*What to work on*. Scan the material for the word "idle", then return every line where it appears.

*Dataset records*.
/-- R300, R301 and R344: host keys are ignored during playback; otherwise the key changes, and a real
change is recorded while recording. -/
def Obligations.KeyCommands : Prop :=
  ∀ (k : BitVec 7) (s : State), s.MachineFree →
    (∃ t, exec (.cmdKeyDown k) s = .next t ∧
      t = { s with keys := t.keys, demo := t.demo, result := .unit } ∧
      (∀ j, j < 128 → t.keys.getLsbD j =
        (s.keys.getLsbD j || decide (j = k.toNat ∧ s.demo.mode ≠ .playing))) ∧
      t.demo = if s.demo.mode = .recording ∧ s.keys.getLsbD k.toNat = false then
          { s.demo with
            recBuf := s.demo.recBuf ++ varintEncode s.demo.recTicks ++ [0x01#8, 0x01#8, k.setWidth 8]
            recTicks := 0 }
        else s.demo) ∧
    (∃ t, exec (.cmdKeyUp k) s = .next t ∧
      t = { s with keys := t.keys, demo := t.demo, result := .unit } ∧
      (∀ j, j < 128 → t.keys.getLsbD j =
        (s.keys.getLsbD j && !decide (j = k.toNat ∧ s.demo.mode ≠ .playing))) ∧
      t.demo = if s.demo.mode = .recording ∧ s.keys.getLsbD k.toNat = true then
          { s.demo with
            recBuf := s.demo.recBuf ++ varintEncode s.demo.recTicks ++ [0x02#8, 0x01#8, k.setWidth 8]
            recTicks := 0 }
        else s.demo)

/-- R302, R303, R309 and R304: volume, tape and mouse are handed over unchanged and change nothing else
(that they are seen in `outbox` is the model's choice, log 8); a pause changes only the pause flag. -/
def Obligations.ForwardedAndPause : Prop :=
  ∀ (v dx dy : Half) (op : Byte) (b : Bool) (s : State), s.MachineFree →
    exec (.cmdSetVolume v) s = .next { s with outbox := .volume v :: s.outbox, result := .unit } ∧
    exec (.cmdTape op) s = .next { s with outbox := .tape op :: s.outbox, result := .unit } ∧
    exec (.cmdMouseDelta dx dy) s = .next { s with outbox := .mouse dx dy :: s.outbox, result := .unit } ∧
    exec (.cmdSetPaused b) s = .next { s with sync := { s.sync with paused := b }, result := .unit }

/-- R305 and R343: recording starts with a snapshot of the chip without a demo chunk, cleared keys and a
buffer that holds the version; a recording that ran is committed first. -/
def Obligations.RecordStart : Prop :=
  ∀ s : State, s.par.valid = true → s.MachineFree →
    exec .cmdDemoRecordStart s = .next { s with
      keys := 0
      demo := { s.demo.recordingStopped with
        mode := .recording
        startSnapshot := some (be32 s.par.snapshotVersion ++
          encodeChunk Config.tagChip (encodeChip s.chip) (crc32 (encodeChip s.chip)) ++
          List.replicate 8 0#8 ++ List.replicate (s.par.snapshotSize - 135) 0#8)
        recBuf := be32 s.par.demoVersion
        recTicks := 0
        lastError := none }
      result := .unit }

/-- R306, R346, R308 and R350: the two stop commands act only in their own mode. -/
def Obligations.DemoStopCommands : Prop :=
  ∀ s : State, s.MachineFree →
    exec .cmdDemoRecordStop s = .next { s with demo := s.demo.recordingStopped, result := .unit } ∧
    exec .cmdDemoPlayStop s = .next { s with
      keys := if s.demo.mode = .playing then 0 else s.keys
      demo := if s.demo.mode = .playing then { s.demo with mode := .idle, lastError := none } else s.demo
      result := .unit }

/-- R307, R341 and R347: a snapshot that holds a chip and a log starts playback from that chip with cleared keys:
the countdown is primed from the first delta, a first delta of 0 is dispatched before the first tick (as a tick of
the playing state with countdown 0 does); a log shorter than 4 bytes or of another version, or whose first delta does
not decode, stops it with the reason, and then neither position nor countdown has moved. -/
def Obligations.PlayStart : Prop :=
  ∀ (s : State) (blob log : Bytes) (ch : Chip), s.MachineFree →
    readSnapshot s.par blob = .ok (ch, some log) →
    let started : State := { s with
      chip := ch
      keys := 0
      demo := { s.demo.bothStopped with
        mode := .playing, playBuf := log, committed := some log, lastError := none } }
    (log.take 4 ≠ be32 s.par.demoVersion →
      exec (.cmdDemoPlayStart blob) s = .next { started with
        demo := { started.demo with mode := .idle, lastError := some .badVersion }, result := .unit }) ∧
    (∀ tail e, log = be32 s.par.demoVersion ++ tail → varintDecode tail = .error e →
      exec (.cmdDemoPlayStart blob) s = .next { started with
        demo := { started.demo with mode := .idle, lastError := some e }, result := .unit }) ∧
    ∀ (d : Nat) (delta rest : Bytes), log = be32 s.par.demoVersion ++ (delta ++ rest) →
      varintDecode (delta ++ rest) = .ok (d, rest) →
      let primed : State := { started with
        demo := { started.demo with playPos := 4 + delta.length, countdown := d } }
      exec (.cmdDemoPlayStart blob) s =
        .next { (if d = 0 then demoTick primed else primed) with result := .unit }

*Answer to this exercise*.
      demo := if s.demo.mode = .playing then { s.demo with mode := .idle, lastError := none } else s.demo
        demo := { started.demo with mode := .idle, lastError := some .badVersion }, result := .unit }) ∧
        demo := { started.demo with mode := .idle, lastError := some e }, result := .unit }) ∧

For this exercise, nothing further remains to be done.